Some made the point that the men coopting the #metoo hashtag were doing the same thing that was done by those white people who wanted All Lives Matter to replace Black Lives Matter. And I could see that. The reasons behind BLM still exist – black lives are not treated the same as white ones, not by security, police, courts, society. But black lives matter too.

Then we have those who want to “bring back” Merry Christmas as a greeting, dismissing the more widely applicable Happy Holidays. Or those who decry pride parades because they don’t understand its purpose.

The list goes on.

The pain behind #metoo Is real, but my fear is that the focus feeds the “injustice of the day,” instead of the bigger issue. Everyone is deserving of the same treatment by all others.

My take is that by default, this is a man’s world. A white Christian straight man’s world. All others have to suffer their shit…

And it’s enough of this shit.

It is condescending when members of any of those default populations behave as if they are doing others a favor by making allowances. We are all equal.

After Charlottesville, I wrote about my heart hurting. I mentioned a piece I had read and a video I’d seen that helped open my eyes. “When we talk about privilege, it’s not about what one individual has experienced or not in his or her life. It’s about the conditions that are afforded to those who belong to that default class that others do not automatically experience.  This 2014 HuffPo piece, Explaining White Privilege To A Broke White Person  by Gina Crosley-Corcorane and the 2015 Boldly video, What is Privilege? both helped me see that more clearly.” Read them and see for yourself. Please.

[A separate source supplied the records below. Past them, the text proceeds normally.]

@[simp] theorem State.setLastServed_pending (x : Nat) : (s.setLastServed x).pending = s.pending := rfl
@[simp] theorem State.setLastServed_regs (x : Nat) : (s.setLastServed x).regs = s.regs := rfl
@[simp] theorem State.setLastServed_raw (x : Nat) : (s.setLastServed x).raw = s.raw := rfl
@[simp] theorem State.setLastServed_mem (x : Nat) : (s.setLastServed x).mem = s.mem := rfl
@[simp] theorem State.setLastServed_gran (x : Nat) : (s.setLastServed x).gran = s.gran := rfl
@[simp] theorem State.setLastServed_wbq (x : Nat) : (s.setLastServed x).wbq = s.wbq := rfl
@[simp] theorem State.setLastServed_atm (x : Nat) : (s.setLastServed x).atm = s.atm := rfl
@[simp] theorem State.setLastServed_aord (x : Nat) : (s.setLastServed x).aord = s.aord := rfl
@[simp] theorem State.setLastServed_hostMem (x : Nat) : (s.setLastServed x).hostMem = s.hostMem := rfl
@[simp] theorem State.setLastServed_hostPoison (x : Nat) : (s.setLastServed x).hostPoison = s.hostPoison := rfl
@[simp] theorem State.setLastServed_tim (x : Nat) : (s.setLastServed x).tim = s.tim := rfl
@[simp] theorem State.setLastServed_stk (x : Nat) : (s.setLastServed x).stk = s.stk := rfl
@[simp] theorem State.setLastServed_pow (x : Nat) : (s.setLastServed x).pow = s.pow := rfl
@[simp] theorem State.setLastServed_pins (x : Nat) : (s.setLastServed x).pins = s.pins := rfl
@[simp] theorem State.setLastServed_fuseMem (x : Nat) : (s.setLastServed x).fuseMem = s.fuseMem := rfl
@[simp] theorem State.setLastServed_fuseSites (x : Nat) : (s.setLastServed x).fuseSites = s.fuseSites := rfl
@[simp] theorem State.setLastServed_recess (x : Nat) : (s.setLastServed x).recess = s.recess := rfl
@[simp] theorem State.setLastServed_queues (x : Nat) : (s.setLastServed x).queues = s.queues := rfl
@[simp] theorem State.setLastServed_lastServed (x : Nat) : (s.setLastServed x).lastServed = x := rfl
@[simp] theorem State.setLastServed_taken (x : Nat) : (s.setLastServed x).taken = s.taken := rfl
@[simp] theorem State.setLastServed_nextAccept (x : Nat) : (s.setLastServed x).nextAccept = s.nextAccept := rfl
@[simp] theorem State.setLastServed_hostTal (x : Nat) : (s.setLastServed x).hostTal = s.hostTal := rfl
@[simp] theorem State.setLastServed_tabSets (x : Nat) : (s.setLastServed x).tabSets = s.tabSets := rfl
@[simp] theorem State.setLastServed_tallies (x : Nat) : (s.setLastServed x).tallies = s.tallies := rfl
@[simp] theorem State.setLastServed_ctxs (x : Nat) : (s.setLastServed x).ctxs = s.ctxs := rfl
@[simp] theorem State.setLastServed_crews (x : Nat) : (s.setLastServed x).crews = s.crews := rfl
@[simp] theorem State.setLastServed_cores (x : Nat) : (s.setLastServed x).cores = s.cores := rfl
@[simp] theorem State.setLastServed_links (x : Nat) : (s.setLastServed x).links = s.links := rfl
@[simp] theorem State.setLastServed_flt (x : Nat) : (s.setLastServed x).flt = s.flt := rfl
@[simp] theorem State.setLastServed_cox (x : Nat) : (s.setLastServed x).cox = s.cox := rfl
@[simp] theorem State.setLastServed_nv (x : Nat) : (s.setLastServed x).nv = s.nv := rfl
@[simp] theorem State.setLastServed_rig (x : Nat) : (s.setLastServed x).rig = s.rig := rfl
@[simp] theorem State.setLastServed_conv (x : Nat) : (s.setLastServed x).conv = s.conv := rfl
@[simp] theorem State.setLastServed_pmc (x : Nat) : (s.setLastServed x).pmc = s.pmc := rfl
@[simp] theorem State.setLastServed_out (x : Nat) : (s.setLastServed x).out = s.out := rfl
@[simp] theorem State.setLastServed_hostData (x : Nat) : (s.setLastServed x).hostData = s.hostData := rfl
@[simp] theorem State.setLastServed_hostEP (x : Nat) : (s.setLastServed x).hostEP = s.hostEP := rfl
@[simp] theorem State.setLastServed_free (x : Nat) : (s.setLastServed x).free = s.free := rfl
@[simp] theorem State.setLastServed_images (x : Nat) : (s.setLastServed x).images = s.images := rfl

@[simp] theorem State.setTaken_pending (x : Nat) : (s.setTaken x).pending = s.pending := rfl
@[simp] theorem State.setTaken_regs (x : Nat) : (s.setTaken x).regs = s.regs := rfl
@[simp] theorem State.setTaken_raw (x : Nat) : (s.setTaken x).raw = s.raw := rfl
@[simp] theorem State.setTaken_mem (x : Nat) : (s.setTaken x).mem = s.mem := rfl
@[simp] theorem State.setTaken_gran (x : Nat) : (s.setTaken x).gran = s.gran := rfl
@[simp] theorem State.setTaken_wbq (x : Nat) : (s.setTaken x).wbq = s.wbq := rfl
@[simp] theorem State.setTaken_atm (x : Nat) : (s.setTaken x).atm = s.atm := rfl
@[simp] theorem State.setTaken_aord (x : Nat) : (s.setTaken x).aord = s.aord := rfl
@[simp] theorem State.setTaken_hostMem (x : Nat) : (s.setTaken x).hostMem = s.hostMem := rfl
@[simp] theorem State.setTaken_hostPoison (x : Nat) : (s.setTaken x).hostPoison = s.hostPoison := rfl
@[simp] theorem State.setTaken_tim (x : Nat) : (s.setTaken x).tim = s.tim := rfl
@[simp] theorem State.setTaken_stk (x : Nat) : (s.setTaken x).stk = s.stk := rfl
@[simp] theorem State.setTaken_pow (x : Nat) : (s.setTaken x).pow = s.pow := rfl
@[simp] theorem State.setTaken_pins (x : Nat) : (s.setTaken x).pins = s.pins := rfl
@[simp] theorem State.setTaken_fuseMem (x : Nat) : (s.setTaken x).fuseMem = s.fuseMem := rfl
@[simp] theorem State.setTaken_fuseSites (x : Nat) : (s.setTaken x).fuseSites = s.fuseSites := rfl
@[simp] theorem State.setTaken_recess (x : Nat) : (s.setTaken x).recess = s.recess := rfl
@[simp] theorem State.setTaken_queues (x : Nat) : (s.setTaken x).queues = s.queues := rfl
@[simp] theorem State.setTaken_lastServed (x : Nat) : (s.setTaken x).lastServed = s.lastServed := rfl
@[simp] theorem State.setTaken_taken (x : Nat) : (s.setTaken x).taken = x := rfl
@[simp] theorem State.setTaken_nextAccept (x : Nat) : (s.setTaken x).nextAccept = s.nextAccept := rfl
@[simp] theorem State.setTaken_hostTal (x : Nat) : (s.setTaken x).hostTal = s.hostTal := rfl
@[simp] theorem State.setTaken_tabSets (x : Nat) : (s.setTaken x).tabSets = s.tabSets := rfl
@[simp] theorem State.setTaken_tallies (x : Nat) : (s.setTaken x).tallies = s.tallies := rfl
@[simp] theorem State.setTaken_ctxs (x : Nat) : (s.setTaken x).ctxs = s.ctxs := rfl
@[simp] theorem State.setTaken_crews (x : Nat) : (s.setTaken x).crews = s.crews := rfl
@[simp] theorem State.setTaken_cores (x : Nat) : (s.setTaken x).cores = s.cores := rfl
@[simp] theorem State.setTaken_links (x : Nat) : (s.setTaken x).links = s.links := rfl
@[simp] theorem State.setTaken_flt (x : Nat) : (s.setTaken x).flt = s.flt := rfl
@[simp] theorem State.setTaken_cox (x : Nat) : (s.setTaken x).cox = s.cox := rfl
@[simp] theorem State.setTaken_nv (x : Nat) : (s.setTaken x).nv = s.nv := rfl
@[simp] theorem State.setTaken_rig (x : Nat) : (s.setTaken x).rig = s.rig := rfl
@[simp] theorem State.setTaken_conv (x : Nat) : (s.setTaken x).conv = s.conv := rfl
@[simp] theorem State.setTaken_pmc (x : Nat) : (s.setTaken x).pmc = s.pmc := rfl
@[simp] theorem State.setTaken_out (x : Nat) : (s.setTaken x).out = s.out := rfl
@[simp] theorem State.setTaken_hostData (x : Nat) : (s.setTaken x).hostData = s.hostData := rfl
@[simp] theorem State.setTaken_hostEP (x : Nat) : (s.setTaken x).hostEP = s.hostEP := rfl
@[simp] theorem State.setTaken_free (x : Nat) : (s.setTaken x).free = s.free := rfl
@[simp] theorem State.setTaken_images (x : Nat) : (s.setTaken x).images = s.images := rfl

@[simp] theorem State.setNextAccept_pending (x : Nat) : (s.setNextAccept x).pending = s.pending := rfl
@[simp] theorem State.setNextAccept_regs (x : Nat) : (s.setNextAccept x).regs = s.regs := rfl
@[simp] theorem State.setNextAccept_raw (x : Nat) : (s.setNextAccept x).raw = s.raw := rfl
@[simp] theorem State.setNextAccept_mem (x : Nat) : (s.setNextAccept x).mem = s.mem := rfl
@[simp] theorem State.setNextAccept_gran (x : Nat) : (s.setNextAccept x).gran = s.gran := rfl
@[simp] theorem State.setNextAccept_wbq (x : Nat) : (s.setNextAccept x).wbq = s.wbq := rfl
@[simp] theorem State.setNextAccept_atm (x : Nat) : (s.setNextAccept x).atm = s.atm := rfl
@[simp] theorem State.setNextAccept_aord (x : Nat) : (s.setNextAccept x).aord = s.aord := rfl
@[simp] theorem State.setNextAccept_hostMem (x : Nat) : (s.setNextAccept x).hostMem = s.hostMem := rfl
@[simp] theorem State.setNextAccept_hostPoison (x : Nat) : (s.setNextAccept x).hostPoison = s.hostPoison := rfl
@[simp] theorem State.setNextAccept_tim (x : Nat) : (s.setNextAccept x).tim = s.tim := rfl
@[simp] theorem State.setNextAccept_stk (x : Nat) : (s.setNextAccept x).stk = s.stk := rfl
@[simp] theorem State.setNextAccept_pow (x : Nat) : (s.setNextAccept x).pow = s.pow := rfl
@[simp] theorem State.setNextAccept_pins (x : Nat) : (s.setNextAccept x).pins = s.pins := rfl
@[simp] theorem State.setNextAccept_fuseMem (x : Nat) : (s.setNextAccept x).fuseMem = s.fuseMem := rfl
@[simp] theorem State.setNextAccept_fuseSites (x : Nat) : (s.setNextAccept x).fuseSites = s.fuseSites := rfl
@[simp] theorem State.setNextAccept_recess (x : Nat) : (s.setNextAccept x).recess = s.recess := rfl
@[simp] theorem State.setNextAccept_queues (x : Nat) : (s.setNextAccept x).queues = s.queues := rfl
@[simp] theorem State.setNextAccept_lastServed (x : Nat) : (s.setNextAccept x).lastServed = s.lastServed := rfl
@[simp] theorem State.setNextAccept_taken (x : Nat) : (s.setNextAccept x).taken = s.taken := rfl
@[simp] theorem State.setNextAccept_nextAccept (x : Nat) : (s.setNextAccept x).nextAccept = x := rfl
@[simp] theorem State.setNextAccept_hostTal (x : Nat) : (s.setNextAccept x).hostTal = s.hostTal := rfl
@[simp] theorem State.setNextAccept_tabSets (x : Nat) : (s.setNextAccept x).tabSets = s.tabSets := rfl
@[simp] theorem State.setNextAccept_tallies (x : Nat) : (s.setNextAccept x).tallies = s.tallies := rfl
@[simp] theorem State.setNextAccept_ctxs (x : Nat) : (s.setNextAccept x).ctxs = s.ctxs := rfl
@[simp] theorem State.setNextAccept_crews (x : Nat) : (s.setNextAccept x).crews = s.crews := rfl
@[simp] theorem State.setNextAccept_cores (x : Nat) : (s.setNextAccept x).cores = s.cores := rfl
@[simp] theorem State.setNextAccept_links (x : Nat) : (s.setNextAccept x).links = s.links := rfl
@[simp] theorem State.setNextAccept_flt (x : Nat) : (s.setNextAccept x).flt = s.flt := rfl
@[simp] theorem State.setNextAccept_cox (x : Nat) : (s.setNextAccept x).cox = s.cox := rfl
@[simp] theorem State.setNextAccept_nv (x : Nat) : (s.setNextAccept x).nv = s.nv := rfl
@[simp] theorem State.setNextAccept_rig (x : Nat) : (s.setNextAccept x).rig = s.rig := rfl
@[simp] theorem State.setNextAccept_conv (x : Nat) : (s.setNextAccept x).conv = s.conv := rfl
@[simp] theorem State.setNextAccept_pmc (x : Nat) : (s.setNextAccept x).pmc = s.pmc := rfl
@[simp] theorem State.setNextAccept_out (x : Nat) : (s.setNextAccept x).out = s.out := rfl
@[simp] theorem State.setNextAccept_hostData (x : Nat) : (s.setNextAccept x).hostData = s.hostData := rfl
@[simp] theorem State.setNextAccept_hostEP (x : Nat) : (s.setNextAccept x).hostEP = s.hostEP := rfl
@[simp] theorem State.setNextAccept_free (x : Nat) : (s.setNextAccept x).free = s.free := rfl
@[simp] theorem State.setNextAccept_images (x : Nat) : (s.setNextAccept x).images = s.images := rfl

@[simp] theorem State.setHostTal_pending (x : List TalWrite) : (s.setHostTal x).pending = s.pending := rfl
@[simp] theorem State.setHostTal_regs (x : List TalWrite) : (s.setHostTal x).regs = s.regs := rfl
@[simp] theorem State.setHostTal_raw (x : List TalWrite) : (s.setHostTal x).raw = s.raw := rfl
@[simp] theorem State.setHostTal_mem (x : List TalWrite) : (s.setHostTal x).mem = s.mem := rfl
@[simp] theorem State.setHostTal_gran (x : List TalWrite) : (s.setHostTal x).gran = s.gran := rfl
@[simp] theorem State.setHostTal_wbq (x : List TalWrite) : (s.setHostTal x).wbq = s.wbq := rfl
@[simp] theorem State.setHostTal_atm (x : List TalWrite) : (s.setHostTal x).atm = s.atm := rfl
@[simp] theorem State.setHostTal_aord (x : List TalWrite) : (s.setHostTal x).aord = s.aord := rfl
@[simp] theorem State.setHostTal_hostMem (x : List TalWrite) : (s.setHostTal x).hostMem = s.hostMem := rfl
@[simp] theorem State.setHostTal_hostPoison (x : List TalWrite) : (s.setHostTal x).hostPoison = s.hostPoison := rfl
@[simp] theorem State.setHostTal_tim (x : List TalWrite) : (s.setHostTal x).tim = s.tim := rfl
@[simp] theorem State.setHostTal_stk (x : List TalWrite) : (s.setHostTal x).stk = s.stk := rfl
@[simp] theorem State.setHostTal_pow (x : List TalWrite) : (s.setHostTal x).pow = s.pow := rfl
@[simp] theorem State.setHostTal_pins (x : List TalWrite) : (s.setHostTal x).pins = s.pins := rfl
@[simp] theorem State.setHostTal_fuseMem (x : List TalWrite) : (s.setHostTal x).fuseMem = s.fuseMem := rfl
@[simp] theorem State.setHostTal_fuseSites (x : List TalWrite) : (s.setHostTal x).fuseSites = s.fuseSites := rfl
@[simp] theorem State.setHostTal_recess (x : List TalWrite) : (s.setHostTal x).recess = s.recess := rfl
@[simp] theorem State.setHostTal_queues (x : List TalWrite) : (s.setHostTal x).queues = s.queues := rfl
@[simp] theorem State.setHostTal_lastServed (x : List TalWrite) : (s.setHostTal x).lastServed = s.lastServed := rfl
@[simp] theorem State.setHostTal_taken (x : List TalWrite) : (s.setHostTal x).taken = s.taken := rfl
@[simp] theorem State.setHostTal_nextAccept (x : List TalWrite) : (s.setHostTal x).nextAccept = s.nextAccept := rfl
@[simp] theorem State.setHostTal_hostTal (x : List TalWrite) : (s.setHostTal x).hostTal = x := rfl
@[simp] theorem State.setHostTal_tabSets (x : List TalWrite) : (s.setHostTal x).tabSets = s.tabSets := rfl
@[simp] theorem State.setHostTal_tallies (x : List TalWrite) : (s.setHostTal x).tallies = s.tallies := rfl
@[simp] theorem State.setHostTal_ctxs (x : List TalWrite) : (s.setHostTal x).ctxs = s.ctxs := rfl
@[simp] theorem State.setHostTal_crews (x : List TalWrite) : (s.setHostTal x).crews = s.crews := rfl
@[simp] theorem State.setHostTal_cores (x : List TalWrite) : (s.setHostTal x).cores = s.cores := rfl
@[simp] theorem State.setHostTal_links (x : List TalWrite) : (s.setHostTal x).links = s.links := rfl
@[simp] theorem State.setHostTal_flt (x : List TalWrite) : (s.setHostTal x).flt = s.flt := rfl
@[simp] theorem State.setHostTal_cox (x : List TalWrite) : (s.setHostTal x).cox = s.cox := rfl
@[simp] theorem State.setHostTal_nv (x : List TalWrite) : (s.setHostTal x).nv = s.nv := rfl
@[simp] theorem State.setHostTal_rig (x : List TalWrite) : (s.setHostTal x).rig = s.rig := rfl
@[simp] theorem State.setHostTal_conv (x : List TalWrite) : (s.setHostTal x).conv = s.conv := rfl
@[simp] theorem State.setHostTal_pmc (x : List TalWrite) : (s.setHostTal x).pmc = s.pmc := rfl
@[simp] theorem State.setHostTal_out (x : List TalWrite) : (s.setHostTal x).out = s.out := rfl
@[simp] theorem State.setHostTal_hostData (x : List TalWrite) : (s.setHostTal x).hostData = s.hostData := rfl
@[simp] theorem State.setHostTal_hostEP (x : List TalWrite) : (s.setHostTal x).hostEP = s.hostEP := rfl
@[simp] theorem State.setHostTal_free (x : List TalWrite) : (s.setHostTal x).free = s.free := rfl
@[simp] theorem State.setHostTal_images (x : List TalWrite) : (s.setHostTal x).images = s.images := rfl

Those of us who are not in one or more of those default classes have to walk through lives watching our steps and moving out of the way of all others.

It is not enough to make noise.

How do we change culture and society? How can those with power see the benefit in ceding some of it? Tell me, please. Because it’s long overdue.

About the Author
Born in Brooklyn and raised on Long Island, Wendy lived in Jerusalem for over a decade submerged in Israeli culture. Since returning to the U.S. in 2003; she has been soaked in Southern life in metro Atlanta. An Ashkenazi mom to Mizrahi sons born in Israel and the US, MIL to a DIL born in France and a step mom to sons born in the South, she celebrates trying to see from multiple perspectives and hope this comes out in her blogs. Wendy recently completed two master's degrees in public administration and integrated goblal communication, while also splitting her time between her research position at the Center for Israel Education, taking a grad school class on conflict management, digging deep into genealogy while bringing distant family together and spending too much time on Facebook. All of this is to say, Wendy's life has brought her to the widened framemwork she uses for her blogs: there are many ways to see and understand.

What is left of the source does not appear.